Performance of mRNA biomarker panels for various categories of sleep debt

Acute sleep loss

Performance of mRNA biomarkers for classification of time awake in broad categories, that is, wakefulness of more or less than 24 hr, or prediction of sleep loss or not, reached respectable levels (e.g. 92% for the between-subject assessment of “acute sleep loss”). This contrasts with the poor performance of mRNA biomarkers for predicting how many hours an individual has been awake (i.e. within a range of 7–34 hr), even when a within-subject comparison was applied. The latter observation may imply that the blood transcriptome response to time awake is too weak or variable between subjects, or too much confounded by circadian variation to make a parametric prediction of hours awake [19]. The latter interpretation is supported by a nonlinear time course of the predictor with time awake (Figure 3). In the prediction of broader categories this circadian confound is reduced (“wakefulness of >24 hr”) or completely removed (“acute sleep loss”). This may indeed explain the better performance in the classification of broader categories of acute sleep loss. Further improvement of parametric prediction may require a combination of biomarkers for assessment of circadian phase, which we have shown to be feasible [17], with the current panels for “time awake.” Alternatively, other machine learning approaches that consider nonlinear relationships between features and variables may be more appropriate. Overall, the results demonstrate that the blood transcriptome contains information to assess acute sleep loss status even in a between-subject assessment, that is, without prior information on the blood transcriptome of an individual. Importantly, performance of these predictors was not affected by the prior sleep condition. In other words, the performance of the biomarker for acute sleep loss was good regardless of whether the total sleep deprivation was preceded by a week of sufficient or insufficient sleep (Figure 5a, left panel).
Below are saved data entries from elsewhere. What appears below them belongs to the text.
-- ==== Sys2Proof/Tests/Slice0.lean ====
section
/-! SUPPORT. Tests of the model: ill-formed terms that WellFormed refuses, words written out from the spec's encodings, one
step of some instructions with results worked out by hand, and for each obligation that has hypotheses a theorem that shows
a state and operands that meet them. -/

open Sys2Proof Sys2Proof.Machine

namespace Sys2Proof.Tests

set_option exponentiation.threshold 600
set_option Elab.async false
def goesOn (o : Out) : Bool := match o with | .next _ => true | _ => false
def falls (s : State) (x : Src) (t : Token) : Bool :=
  !t.isMark && (match x with
    | .inp k | .peek k => (match (s.cu 0 false).lastCoord[k] with | some c => decide (t.coord ≤ c) | none => false)
    | _ => false)
def tok (n : Nat) : Token := { payload := BitVec.ofNat 512 n, slot := 3, residue := residueOf (BitVec.ofNat 512 n) }
def eos : Token := { kind := .eos }
def region : Ctx := { st := .running, width := 1, height := 1 }
def unit0 : Cu :=
  { ins := Vector.replicate 6 [⟨tok 5, 1⟩], qs := Vector.replicate 4 [true], sRegs := Vector.replicate 8 7, cfg := 0, pos := 4 }
def sCu (c : Cu := unit0) : State := { ctxs := [(0, region)], tiles := [(0, { cu0 := c })], cur := .cu 0 false }
def unitF : Cu := { unit0 with qs := Vector.replicate 4 [false] }
def unitE : Cu := { unit0 with ins := Vector.replicate 6 [⟨eos, 1⟩] }
def mm (op : EOp) (imm : Nat) (qg : Qg := .none) : Mods := { Machine.defaultMods op with imm := BitVec.ofNat 16 imm, qg := qg }
def mt (op : EOp) (imm : Nat) (t : Fmt) : Mods := { Machine.defaultMods op with imm := BitVec.ofNat 16 imm, ty := t }
def xr (f : Nat → Nat) : Vector Word64 16 := Vector.ofFn fun k => BitVec.ofNat 64 (f k.val)
def w0 : CtlP2 := { wsem := 5, wthr := 0, wc := false, ssem := 6, sinc := 0, scope := .cluster }
def code0 : List Parcel := [0,0,0,0,0, 77, 12, 0x45400000+77, 3,4,5, 20, 21,22,23,24,25,26,27,28]
def ctl (x : Ctx := {}) (f : Nat → Nat := fun k => 3*k) : Ctx := {x with st := .running, code := code0, pc := 2, xregs := xr f, width := 1, height := 1}
def sX (c : Nat) (x : Ctx := ctl) (more : List (Nat × Ctx) := []) : State := { ctxs := more.foldl (fun t p => tset t p.1 p.2) [(c, x)], cur := .ctl c }

/-! ### Ill-formed terms, one for each check -/

/-- The checks that an instruction fails. -/
def fails (i : Instr) (e : WfError) : Bool := i.wfErrors.contains e

theorem test_wf_missingOperand : fails (.fadd (.out 0) .none (.inp 1)) .missingOperand = true := by decide +kernel
theorem test_wf_missingDest : fails (.fadd .none (.inp 0) (.inp 1)) .missingDest = true := by decide +kernel
theorem test_wf_badDest : fails (.qnt (.s 0) (.inp 0) .none .none (mm .qnt 0)) .badDest = true := by decide +kernel
theorem test_wf_badOperand : fails (.rotj (.out 0) (.s 1)) .badOperand = true := by decide +kernel
theorem test_wf_unusedField :
    fails (.drop2P (.inp 0) { mm .drop 0 with rnd := .rtz }) .unusedField = true := by decide +kernel
theorem test_wf_badImm : fails (.adds2P (.out 0) (.inp 0) (.inp 1) (mm .adds 32)) .badImm = true := by decide +kernel
theorem test_wf_badOmask :
    fails (.drop2P (.inp 0) { mm .drop 0 with omask := 1 }) .badOmask = true := by decide +kernel
theorem test_wf_badRnd :
    fails (.frcp2P (.out 0) (.inp 0) { mm .frcp 0 with rnd := .rtz }) .badRnd = true := by decide +kernel
theorem test_wf_badAbm : fails (.rand2P (.out 0) { mm .rand 0 with abm := .abz }) .badAbm = true := by decide +kernel
theorem test_wf_badType : fails (.cvt (.out 0) (.inp 0) .none .none (mt .cvt 0 .int4)) .badType = true := by decide +kernel
theorem test_wf_badWidth :
    ((one .fadd (.out 0) (.inp 0) (.inp 1) .none).wfWidth 8).contains .badWidth = true := by decide +kernel
theorem test_wf_sameOutput : fails (.steer2P (.out 1) (.inp 0) (mm .steer 5)) .sameOutput = true := by decide +kernel
theorem test_wf_badLiteral : fails (.mtok (.out 0) .none .none (mm .mtok 0) 0xF8000000) .badLiteral = true := by decide +kernel
theorem test_wf_badLength :
    ((two .fadd (.out 0) (.inp 0) (.inp 1) .none (mm .fadd 0)).wfErrors ++
      (three .fadd (.out 0) (.inp 0) (.inp 1) .none (mm .fadd 0) 0).wfErrors).contains .badLength = true := by decide +kernel
theorem test_wf_consumeWithoutWait : fails (.ctlNop { w0 with wsem := 0, wc := true }) .consumeWithoutWait = true := by
  decide +kernel
theorem test_wf_registerRange : fails (.iter 15 w0) .registerRange = true := by decide +kernel
theorem test_wf_badToken :
    fails (.mmaBf16 { mm1 := 31, nm1 := 16, kg := 0, koff := 0, acc := true, tile := false, dfmt := false, blk := false
                      int := false, aclm := 0, bclm := 0 }) .badToken = true := by decide +kernel
theorem test_wf_accepts : (Instr.fadd (.out 0) (.inp 0) (.inp 1)).wf = true := by decide +kernel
Chronic sleep insufficiency

Chronic insufficient sleep in an individual could only be reliably identified on the basis of the blood transcriptome when the “sufficient sleep” blood transcriptome information for that individual was available. This limitation most likely reflects the rather small effects of 1 week of insufficient sleep and the rather large between-subject variation in the blood transcriptome [18]. Less than 6 hr of sleep should be considered insufficient sleep as many epidemiological studies have used 6 hr as a cut off below which adverse health outcomes are reported. Furthermore, robust changes in sleepiness and neurobehavioral performance have been observed under these conditions [2]. It may be argued that 1 week does not represent a chronic condition as far as adverse long-term health outcomes are concerned and that longer interventions are needed to identify relevant mRNA biomarkers. Furthermore, in the present analysis, we contrast insufficient (~5.7 hr assessed by PSG) and sufficient (~ 8.5 hr assessed by PSG) sleep which was achieved by a 6 and 10 hr sleep opportunity, respectively. Thus, it may be argued that a realistic baseline condition (8 hr sleep opportunity) would have provided additional information. Nevertheless, the current approaches have identified biomarkers that can be used to assess changes in chronic sleep debt status.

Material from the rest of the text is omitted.